-- ==== Sys2Proof/Machine/Matrix.lean ====
section
/-! DEFINITION. The matrix unit: the start of commands in queue order with its checks (R99, R104, R108), their results (R7–R12, R89–R92, R105–R107),
and their completion (R93, R100, R109). -/

namespace Sys2Proof.Machine

/-! ## Shapes (R95) and operands -/

/-- K, row lengths RA and RB, and image length L of a format code. -/
def shapeOf (f : BitVec 4) : Option (Nat × Nat × Nat × Nat) :=
  match f.toNat with
  | 0 => some (48, 96, 32, 1536)
  | 1 | 2 => some (96, 96, 16, 1536)
  | 3 | 4 => some (96, 72, 12, 1152)
  | 5 => some (192, 96, 8, 1536)
  | _ => none
/-- Width classes (R106). -/
def widthClass (f : BitVec 4) : Nat := if f = 0 then 0 else if f = 5 then 2 else 1
/-- Element bits of a format code. -/
def codeBits (f : BitVec 4) : Nat := match Fmt.ofCode f with
  | some g => g.bits
  | none => 8
/-- Element `i` of packed bytes held as one number (R82). -/
def elemAt (bits img i : Nat) : Nat := img / 2 ^ (bits * i) % 2 ^ bits
/-- The scale bytes per row or column (R8). -/
def blocksOf (f : BitVec 4) : Nat := if f = 5 then 24 else 4
/-- A band scale that is positive, finite and normal (R85), as m·2^e. -/
def bandOf (b : Nat) : Option (Nat × Int) :=
  let e := b / 128 % 256
  if b / 32768 % 2 = 1 ∨ e = 0 ∨ e = 255 then none else
  match Fmt.bf16.value b with
  | .fin _ m x => some (m, x)
  | _ => none
/-- A command's operand elements along K, each times its block scale and the band scale; none where the scale is 0x00 (R84, R89, R90). -/
def scaled (f : BitVec 4) (img : Nat) (idx : Nat → Nat) (scale : Nat → Nat) (band : Nat × Int) (k : Nat) : List (Option FVal) :=
  let g := (Fmt.ofCode f).getD .bf16
  let per := k / blocksOf f
  (List.range k).map fun i =>
    let sc := scale (i / per)
    if sc = 0 then none else
    match g.value (elemAt g.bits img (idx i)) with
    | .fin n m e => let s := scaleMag sc; some (.fin n (m * s.1 * band.1) (e + s.2 + band.2))
    | v => some v

/-! ## Exact sums (R89–R91) -/

/-- The sum of C and the products, by IEEE 754 on the exact expression (R90). A quiet NaN among the terms makes the sum a NaN before infinities of
opposite signs are looked at, and sets no NV for them. (DESIGN CHOICE, log 62.) -/
def sumTerms (c : FVal) (ps : List Exact) : Exact :=
  let vs := c :: ps.map (·.v)
  let nv := c.isSig || ps.any fun p => p.flags.getLsbD 4
  if vs.any (·.isNan) then .nan nv else
  let pos := vs.any fun v => v.isInf && !v.neg
  let neg := vs.any fun v => v.isInf && v.neg
  if pos && neg then .nan true
  else if pos then ⟨.inf false, false, flagIf nv fNV⟩
  else if neg then ⟨.inf true, false, flagIf nv fNV⟩
  else
    let r := vs.foldl (fun (a : Int × Int) v => match v with
      | .fin n m e => let x := addExact (decide (a.1 < 0)) a.1.natAbs a.2 n m e; x
      | _ => a) (0, 0)
    if r.1 = 0 then ⟨.fin (vs.all (·.neg)) 0 0, false, flagIf nv fNV⟩ else ⟨.fin (decide (r.1 < 0)) r.1.natAbs r.2, false, flagIf nv fNV⟩
/-- The product of two scaled elements; one in a zero block is +0 and sets no flag (R90). -/
def blockMul (a b : Option FVal) : Exact := match a, b with
  | some x, some y => mulV x y
  | _, _ => .of (.fin false 0 0)
/-- R91's truncation: every term cut to multiples of q = 2^(E − 47). -/
def truncTerms (vs : List FVal) : List FVal :=
  let es := vs.filterMap fun v => match v with
    | .fin _ m e => if m = 0 then none else some (e + m.log2)
    | _ => none
  match es with
  | [] => vs
  | e :: r =>
    let q := r.foldl max e - 47
    vs.map fun v => match v with
      | .fin n m e => if q ≤ e then .fin n m e else .fin n (m / 2 ^ (q - e).toNat) q
      | v => v
/-- R91 for one element: C and the exact products. -/
def bf16Sum (c : FVal) (ps : List Exact) : Exact :=
  let vs := c :: ps.map (·.v)
  if vs.any fun v => v.isNan || v.isInf then sumTerms c ps else
  match truncTerms vs with
  | [] => sumTerms c ps
  | c' :: r => sumTerms c' (r.map Exact.of)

================

**Directions for this task**
Where the string "flagIf" appears in a line of the listing, copy that line.

**Written solution**
  else if pos then ⟨.inf false, false, flagIf nv fNV⟩
  else if neg then ⟨.inf true, false, flagIf nv fNV⟩
    if r.1 = 0 then ⟨.fin (vs.all (·.neg)) 0 0, false, flagIf nv fNV⟩ else ⟨.fin (decide (r.1 < 0)) r.1.natAbs r.2, false, flagIf nv fNV⟩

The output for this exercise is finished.